Professors in Texas Tech University's Department of Mechanical Engineering updated their predictive model to include three additional states.
Professors in Texas Tech University's Department of Mechanical Engineering through the Edward E. Whitacre Jr. College of Engineering, who developed a new epidemiological model for predicting COVID-19 spread, have updated their predictions to now include eight representative U.S. states: Arizona, California, Florida, Illinois, Louisiana, New Jersey, New York and Texas. These major states together now constitute 43% of the entire U.S. population, while the projection is recently calculated separately for all 50 U.S. states.
Fazle Hussain, the President's Endowed Distinguished Chair in Engineering, Science & Medicine; Zeina Khan, a research assistant professor of mechanical engineering; and Frank Van Bussel, a postdoctoral researcher, recently wrote, "A Predictive Model for COVID-19 Spread Applied to Eight U.S. States." Reopening being a significant episode in the trajectory of any state, the update now accounts for the notable evolving consequences, namely rapid proliferation, of cases in the reopening phases of several states.
New predictions the paper makes include:
• COVID-19 will become endemic, circulating for more than two years, subject to availability of a proven vaccine.
• Most states may experience a secondary peak in 2021 if states reopen.
• The number of COVID-19 deaths would be significantly lower in most states if lockdowns had been kept in place.
• Decreasing contact rate by 10%, or increasing testing by 15% or doubling lockdown compliance from the current 15% could eradicate infections in the state of Texas within a year.
"Our motivation was to formulate some analytical and quantitative scenarios of the evolving pandemic," Hussain said. "We combined our expertise in bioengineering, mathematical modeling and computer simulation and developed a comprehensive model of COVID-19 spread and infection rates consisting of relevant and important parameters.
"Identifying both generic and COVID-specific model parameters, as well as the different population groups in the model and their interactions, was the first step where we had to draw on significant judgement.
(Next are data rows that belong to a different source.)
/-- The rows of R176. -/
def rowsEncoder : List Row := [
  ⟨0x1500, 0x01, .encoder, .u8, 1, 0xD1, 0, 0, 2, [], 0⟩,
  ⟨0x1500, 0x02, .encoder, .bool, 1, 0xF1, 0, 0, 1, [], 0⟩,
  ⟨0x1500, 0x03, .encoder, .u8, 1, 0xD1, 2, 1, 255, [], 0⟩,
  ⟨0x1500, 0x04, .encoder, .bool, 1, 0xD1, 0, 0, 1, [], 0⟩,
  ⟨0x1500, 0x05, .encoder, .u32, 4, 0xD1, 0x2625a00, 1000, 40000000, [], 0⟩,
  ⟨0x1500, 0x06, .encoder, .u32, 4, 0xD1, 0x3e8, 1, 1000000, [], 0⟩,
  ⟨0x1500, 0x07, .encoder, .u32, 4, 0xD1, 0x989680, 1000, 4000000000, [], 0⟩,
  ⟨0x1500, 0x08, .encoder, .u16, 2, 0xD1, 20, 1, 60000, [], 0⟩,
  ⟨0x1500, 0x09, .encoder, .u8, 1, 0xD1, 0, 0, 2, [], 0⟩,
  ⟨0x1500, 0x0A, .encoder, .pos48, 6, 0xD1, 0, -140737488355328, 140737488355327, [], 0⟩,
  ⟨0x1500, 0x0B, .encoder, .u8, 1, 0xD1, 0, 0, 2, [], 0⟩,
  ⟨0x1500, 0x0C, .encoder, .u16, 2, 0xD1, 0x400, 64, 65535, [], 0⟩,
  ⟨0x1501, 0x01, .encoder, .u8, 1, 0x51, 0, 0, 15, [], 0⟩,
  ⟨0x1501, 0x02, .encoder, .pos48, 6, 0x55, 0, -140737488355328, 140737488355327, [], 0⟩,
  ⟨0x1501, 0x03, .encoder, .s32, 4, 0x55, 0, -2147483648, 2147483647, [], 0⟩,
  ⟨0x1501, 0x04, .encoder, .s32, 4, 0x51, 0, -2147483648, 2147483647, [], 0⟩,
  ⟨0x1501, 0x05, .encoder, .pos48, 6, 0x51, 0, -140737488355328, 140737488355327, [], 0⟩,
  ⟨0x1501, 0x06, .encoder, .u8, 1, 0x55, 0, 0, 31, [], 0⟩,
  ⟨0x1501, 0x07, .encoder, .u32, 4, 0x51, 0, 0, 4294967295, [], 0⟩,
  ⟨0x1501, 0x08, .encoder, .u32, 4, 0x51, 0, 0, 4294967295, [], 0⟩,
  ⟨0x1501, 0x09, .encoder, .f32, 4, 0x51, 0x43063333, -2139095040, 2139095040, [], 0⟩,
  ⟨0x1501, 0x0A, .encoder, .u32, 4, 0x51, 0, 0, 4294967295, [], 0⟩]

/-- The rows of R176. -/
def rowsPitch : List Row := [
  ⟨0x1580, 0x01, .pitch, .u8, 1, 0x55, 0, 0, 255, [], 0⟩,
  ⟨0x1580, 0x02, .pitch, .u8, 1, 0x51, 255, 0, 255, [(8, 254)], 0⟩,
  ⟨0x1580, 0x03, .pitch, .u32, 4, 0xF1, 0x10000, 65536, 4294967295, [], 1⟩,
  ⟨0x1580, 0x04, .pitch, .u8, 1, 0xD1, 0, 0, 2, [], 0⟩,
  ⟨0x1580, 0x05, .pitch, .u8, 1, 0xD1, 16, 1, 64, [(3, 3), (5, 7), (9, 15), (17, 31), (33, 63)], 0⟩,
  ⟨0x1580, 0x06, .pitch, .u32, 4, 0xF1, 0x186a0, 100000, 4294967295, [], 0⟩,
  ⟨0x1581, 0x01, .pitch, .u8, 1, 0x51, 0, 0, 3, [], 0⟩,
  ⟨0x1581, 0x02, .pitch, .u16, 2, 0x51, 4, 4, 4096, [], 0⟩,
  ⟨0x1581, 0x03, .pitch, .f32, 4, 0x55, 0, -2139095040, 2139095040, [], 0⟩,
  ⟨0x1581, 0x04, .pitch, .s32, 4, 0xD1, 0, -1000000, 1000000, [], 0⟩,
  ⟨0x1581, 0x05, .pitch, .u16, 2, 0xD1, 100, 10, 65535, [], 0⟩,
  ⟨0x1581, 0x06, .pitch, .u8, 1, 0xD1, 0, 0, 1, [], 0⟩,
  ⟨0x1582, 0x01, .pitch, .u64, 8, 0x55, 0, 0, 18446744073709551615, [], 0⟩,
  ⟨0x1582, 0x02, .pitch, .u64, 8, 0xD1, 0, 0, 18446744073709551615, [], 0⟩,
  ⟨0x1582, 0x03, .pitch, .time96, 12, 0x55, 0, 0, 79228162514264337593543950335, [], 0⟩,
  ⟨0x1582, 0x04, .pitch, .pos48, 6, 0x55, 0, -140737488355328, 140737488355327, [], 0⟩,
  ⟨0x1582, 0x05, .pitch, .u32, 4, 0x51, 0, 0, 4294967295, [], 0⟩,
  ⟨0x1582, 0x06, .pitch, .u32, 4, 0x51, 0, 0, 4294967295, [], 0⟩,
  ⟨0x1582, 0x07, .pitch, .f32, 4, 0x51, 0, -2139095040, 2139095040, [], 0⟩]

/-- The rows of R197. -/
def rowsRally : List Row := [
  ⟨0x1600, 0x01, .single, .u8, 1, 0x55, 0, 0, 8, [], 0⟩,
  ⟨0x1600, 0x02, .single, .u8, 1, 0x55, 0, 0, 2, [], 0⟩,
  ⟨0x1600, 0x03, .single, .u8, 1, 0x55, 0, 0, 63, [], 0⟩,
  ⟨0x1600, 0x04, .single, .u8, 1, 0x55, 255, 0, 255, [(64, 254)], 0⟩,
  ⟨0x1600, 0x05, .single, .u8, 1, 0x55, 255, 0, 255, [(64, 254)], 0⟩,
  ⟨0x1600, 0x06, .single, .u8, 1, 0x55, 0, 0, 15, [], 0⟩,
  ⟨0x1600, 0x07, .single, .u8, 1, 0x55, 255, 0, 255, [(16, 254)], 0⟩,
  ⟨0x1600, 0x08, .single, .s32, 4, 0x55, 0, -2147483648, 2147483647, [], 0⟩,
  ⟨0x1600, 0x09, .single, .f32, 4, 0x55, 0, -2139095040, 2139095040, [], 0⟩,
  ⟨0x1600, 0x0A, .single, .f32, 4, 0x55, 0, -2139095040, 2139095040, [], 0⟩,
  ⟨0x1600, 0x0B, .single, .u32, 4, 0x55, 0, 0, 4294967295, [], 0⟩,
  ⟨0x1600, 0x0C, .single, .u16, 2, 0x55, 0, 0, 31, [], 0⟩,
  ⟨0x1600, 0x0D, .single, .u32, 4, 0x51, 0, 0, 4294967295, [], 0⟩,
  ⟨0x1600, 0x0E, .single, .octets, 8, 0x55, 0, 0, 0, [], 0⟩,
  ⟨0x1601, 0x01, .single, .u16, 2, 0xD1, 100, 10, 1000, [], 0⟩,
  ⟨0x1601, 0x02, .single, .u8, 1, 0xD1, 15, 2, 15, [], 0⟩,
  ⟨0x1602, 0x01, .single, .u16, 2, 0xD1, 0, 0, 65535, [], 0⟩,
  ⟨0x1602, 0x02, .single, .u16, 2, 0xD1, 0, 0, 65535, [], 0⟩,
  ⟨0x1602, 0x03, .single, .u32, 4, 0xD1, 0xfa0, 1000, 64000, [], 0⟩,
  ⟨0x1602, 0x04, .single, .u16, 2, 0xD1, 0x1f4, 200, 60000, [], 0⟩,
  ⟨0x1602, 0x05, .single, .u32, 4, 0x55, 0, 0, 4294967295, [], 0⟩,
  ⟨0x1602, 0x06, .single, .u32, 4, 0x51, 0, 0, 4294967295, [], 0⟩,
  ⟨0x1602, 0x07, .single, .u32, 4, 0x51, 0, 0, 4294967295, [], 0⟩,
  ⟨0x1603, 0x01, .single, .u32, 4, 0x55, 0, 0, 4294967295, [], 0⟩,
  ⟨0x1603, 0x02, .single, .u32, 4, 0x55, 0, 0, 4294967295, [], 0⟩,
  ⟨0x1603, 0x03, .single, .octets, 16, 0x55, 0, 0, 0, [], 0⟩,
  ⟨0x1610, 0x01, .rallyLane, .u8, 1, 0x55, 0, 0, 4, [], 0⟩,
  ⟨0x1610, 0x02, .rallyLane, .u8, 1, 0x55, 255, 0, 255, [(64, 254)], 0⟩,
  ⟨0x1610, 0x03, .rallyLane, .f32, 4, 0x55, 0, -2139095040, 2139095040, [], 0⟩,
  ⟨0x1610, 0x04, .rallyLane, .s16, 2, 0xD1, 0, -1000, 1000, [], 0⟩,
  ⟨0x1610, 0x05, .rallyLane, .u32, 4, 0x51, 0, 0, 4294967295, [], 0⟩,
  ⟨0x1610, 0x06, .rallyLane, .u64, 8, 0x51, 0, 0, 18446744073709551615, [], 0⟩]

/-- The rows of R219. -/
def rowsEngine : List Row := [
  ⟨0x4800, 0x01, .engine, .bool, 1, 0xF1, 1, 0, 1, [], 0⟩,
  ⟨0x4800, 0x02, .engine, .u8, 1, 0x51, 0, 0, 255, [], 0⟩,
  ⟨0x4800, 0x03, .engine, .f32, 4, 0x51, 0, 0, 1065353216, [], 0⟩,
  ⟨0x4800, 0x04, .engine, .f32, 4, 0x51, 0, -2139095040, 2139095040, [], 0⟩,
  ⟨0x4800, 0x05, .engine, .u8, 1, 0x51, 0, 0, 16, [], 0⟩,
  ⟨0x4800, 0x06, .engine, .u32, 4, 0x51, 0, 0, 4294967295, [], 0⟩,
  ⟨0x4800, 0x07, .engine, .u32, 4, 0x51, 0, 0, 4294967295, [], 0⟩,
  ⟨0x4800, 0x08, .engine, .u32, 4, 0x51, 0, 0, 4294967295, [], 0⟩,
  ⟨0x4800, 0x09, .engine, .u32, 4, 0x51, 0, 0, 4294967295, [], 0⟩,
  ⟨0x4801, 0x10, .slot, .u16, 2, 0x51, 0xffff, 0, 65535, [(1024, 65534)], 0⟩,
  ⟨0x4801, 0x11, .slot, .u8, 1, 0x51, 0, 0, 5, [], 0⟩,
  ⟨0x4801, 0x12, .slot, .octets, 8, 0xF1, 0xffffffffffffffff, 0, 0, [], 1⟩,
  ⟨0x4801, 0x13, .slot, .u8, 1, 0x51, 0, 0, 255, [], 0⟩,
  ⟨0x4801, 0x14, .slot, .u32, 4, 0xF1, 0, 0, 4294967295, [], 1⟩,
  ⟨0x4801, 0x15, .slot, .u32, 4, 0xF1, 0, 0, 4294967295, [], 1⟩,
  ⟨0x4801, 0x16, .slot, .u32, 4, 0x51, 0, 0, 4294967295, [], 0⟩,
  ⟨0x4801, 0x17, .slot, .f32, 4, 0x51, 0, -2139095040, 2139095040, [], 0⟩,
  ⟨0x4880, 0x01, .coefSet, .octets, 52, 0xD1, 0, 0, 0, [], 0⟩,
  ⟨0x4880, 0x02, .coefSet, .u16, 2, 0x51, 0, 0, 1024, [], 0⟩]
While choices of these parameters and the number of equations can vary, having an optimum choice is desirable, which we have been successful in identifying and, also, extracting the predictions from the computer solutions for seven variables. Quantitatively evaluating the parameters by fitting the model with available, reliable case and death data was the first hurdle; next finding the projections by solving the model equations, and determining the sensitivity of the model to the model parameters were some of the major steps."